● Task item
From the line containing "j < (tabulateFrom" down to the last line of the material below, copy each line exactly and leave out the rest.

● Supplied data
theorem Cells.mem_remove {l : List (Nat × BitVec w)} {a : Nat} {c : Nat × BitVec w} (h : c ∈ Cells.remove l a) :
    c ∈ l := by
  induction l with
  | nil => simp [Cells.remove] at h
  | cons d r ih =>
    obtain ⟨k, u⟩ := d
    simp only [Cells.remove] at h
    split at h
    · exact List.mem_cons_of_mem _ h
    · split at h
      · exact h
      · rcases List.mem_cons.1 h with h | h
        · exact h ▸ List.mem_cons_self ..
        · exact List.mem_cons_of_mem _ (ih h)

@[simp] theorem Cells.empty_slotsWf : (Cells.empty : Cells w).slotsWf = true := rfl

theorem Cells.setSlot_slotsWf (m : Cells w) (a : Nat) (v : BitVec w) (h : m.slotsWf = true) :
    (m.setSlot a v).slotsWf = true := by
  simp only [Cells.slotsWf, Bool.and_eq_true, List.all_eq_true, bne_iff_ne] at h ⊢
  unfold Cells.setSlot
  split
  · exact ⟨Cells.rising_remove m.list 0 a h.1, fun c hc => h.2 c (Cells.mem_remove hc)⟩
  · refine ⟨Cells.put_wf m a v h.1, fun c hc => ?_⟩
    rcases Cells.mem_insert hc with rfl | hc
    · assumption
    · exact h.2 c hc

theorem Cells.ofSlots_slotsWf (l : List (Nat × BitVec w)) : (Cells.ofSlots l).slotsWf = true := by
  unfold Cells.ofSlots
  induction l with
  | nil => rfl
  | cons c r ih => exact Cells.setSlot_slotsWf _ _ _ ih

theorem Cells.lookup_below {lo a : Nat} :
    ∀ {l : List (Nat × BitVec w)}, Cells.rising lo l = true → a < lo → Cells.lookup l a = none
  | [], _, _ => rfl
  | (k, _) :: _, hl, h => by
    simp only [Cells.rising, Bool.and_eq_true, decide_eq_true_eq] at hl
    simp only [Cells.lookup]
    rw [if_neg (by omega), if_pos (by omega)]

theorem Cells.lookup_remove (l : List (Nat × BitVec w)) (lo a b : Nat) (hl : Cells.rising lo l = true) :
    Cells.lookup (Cells.remove l a) b = if b = a then none else Cells.lookup l b := by
  induction l generalizing lo with
  | nil => simp [Cells.remove, Cells.lookup]
  | cons c r ih =>
    obtain ⟨k, u⟩ := c
    simp only [Cells.rising, Bool.and_eq_true, decide_eq_true_eq] at hl
    simp only [Cells.remove]
    split
    · subst_vars
      split
      · subst_vars; exact Cells.lookup_below hl.2 (by omega)
      · simp only [Cells.lookup]
        rw [if_neg (by assumption)]
        split
        · exact Cells.lookup_below hl.2 (by omega)
        · rfl
    · split
      · split
        · subst_vars
          simp only [Cells.lookup]
          rw [if_neg (by assumption), if_pos (by assumption)]
        · rfl
      · simp only [Cells.lookup, ih (k + 1) hl.2]
        split
        · rw [if_neg (by omega)]
        · split
          · split <;> rfl
          · rfl

/-- The slot read back after a write, and the other slots. -/
theorem Cells.slot_setSlot (m : Cells w) (a b : Nat) (v : BitVec w) (h : m.wf = true) :
    (m.setSlot a v).slot b = if b = a then v else m.slot b := by
  unfold Cells.setSlot Cells.slot
  split
  · subst_vars
    show (Cells.lookup (Cells.remove m.list a) b).getD 0 = _
    rw [Cells.lookup_remove m.list 0 a b h]
    split <;> rfl
  · rw [Cells.get_put]
    split <;> rfl

/-! ### Access to a space -/

/-- Everything a cell read can do. -/
theorem readCell_ok {sp : Space} {size a : Nat} {m : Cells w} {v : BitVec w} :
    readCell sp size m a = .ok v ↔ a < size ∧ m.get? a = some v := by
  unfold readCell
  split
  · split <;> simp_all
  · simp_all

/-- Everything a cell write can do. -/
theorem writeCell_ok {sp : Space} {size a : Nat} {m m' : Cells w} {v : BitVec w} :
    writeCell sp size m a v = .ok m' ↔ a < size ∧ m' = m.put a v := by
  unfold writeCell
  split <;> simp_all [eq_comm]

theorem readCell_readable {sp : Space} {size a : Nat} {m : Cells w} (ha : a < size)
    (h : (m.get? a).isSome = true) : readCell sp size m a = .ok ((m.get? a).getD 0) := by
  obtain ⟨v, hv⟩ := Option.isSome_iff_exists.1 h
  simp [readCell_ok.2 ⟨ha, hv⟩, hv]

@[simp] theorem tabulateFrom_length {α : Type} (f : Nat → α) (n i : Nat) : (tabulateFrom f n i).length = n := by
  induction n generalizing i with
  | zero => rfl
  | succ n ih => simp [tabulateFrom, ih]

theorem tabulateFrom_getElem {α : Type} (f : Nat → α) (n i j : Nat) (h : j < (tabulateFrom f n i).length) :
    (tabulateFrom f n i)[j] = f (i + j) := by
  induction n generalizing i j with
  | zero => simp at h
  | succ n ih =>
    cases j with
    | zero => rfl
    | succ j =>
      simp only [tabulateFrom, List.getElem_cons_succ]
      rw [ih]
      congr 1
      omega

@[simp] theorem Cells.window_length (m : Cells w) (a n : Nat) : (m.window a n).length = n := by
  simp [Cells.window]

@[simp] theorem Cells.window_zero (m : Cells w) (a : Nat) : m.window a 0 = [] := rfl

theorem Cells.window_succ (m : Cells w) (a n : Nat) :
    m.window a (n + 1) = (m.get? a).getD 0 :: m.window (a + 1) n := rfl

theorem Cells.window_append (m : Cells w) (a n k : Nat) :
    m.window a (n + k) = m.window a n ++ m.window (a + n) k := by
  induction n generalizing a with
  | zero => simp
  | succ n ih =>
    rw [show n + 1 + k = (n + k) + 1 by omega, Cells.window_succ, ih, Cells.window_succ]
    simp only [List.cons_append]
    rw [show a + 1 + n = a + (n + 1) by omega]

theorem Cells.window_congr {m m' : Cells w} {a n : Nat} (h : ∀ k, a ≤ k → k < a + n → m.get? k = m'.get? k) :
    m.window a n = m'.window a n := by
  induction n generalizing a with
  | zero => rfl
  | succ n ih =>
    rw [Cells.window_succ, Cells.window_succ, h a (by omega) (by omega), ih (fun k h1 h2 => h k (by omega) (by omega))]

● Answer for the task
theorem tabulateFrom_getElem {α : Type} (f : Nat → α) (n i j : Nat) (h : j < (tabulateFrom f n i).length) :
    (tabulateFrom f n i)[j] = f (i + j) := by
  induction n generalizing i j with
  | zero => simp at h
  | succ n ih =>
    cases j with
    | zero => rfl
    | succ j =>
      simp only [tabulateFrom, List.getElem_cons_succ]
      rw [ih]
      congr 1
      omega

@[simp] theorem Cells.window_length (m : Cells w) (a n : Nat) : (m.window a n).length = n := by
  simp [Cells.window]

@[simp] theorem Cells.window_zero (m : Cells w) (a : Nat) : m.window a 0 = [] := rfl

theorem Cells.window_succ (m : Cells w) (a n : Nat) :
    m.window a (n + 1) = (m.get? a).getD 0 :: m.window (a + 1) n := rfl

theorem Cells.window_append (m : Cells w) (a n k : Nat) :
    m.window a (n + k) = m.window a n ++ m.window (a + n) k := by
  induction n generalizing a with
  | zero => simp
  | succ n ih =>
    rw [show n + 1 + k = (n + k) + 1 by omega, Cells.window_succ, ih, Cells.window_succ]
    simp only [List.cons_append]
    rw [show a + 1 + n = a + (n + 1) by omega]

theorem Cells.window_congr {m m' : Cells w} {a n : Nat} (h : ∀ k, a ≤ k → k < a + n → m.get? k = m'.get? k) :
    m.window a n = m'.window a n := by
  induction n generalizing a with
  | zero => rfl
  | succ n ih =>
    rw [Cells.window_succ, Cells.window_succ, h a (by omega) (by omega), ih (fun k h1 h2 => h k (by omega) (by omega))]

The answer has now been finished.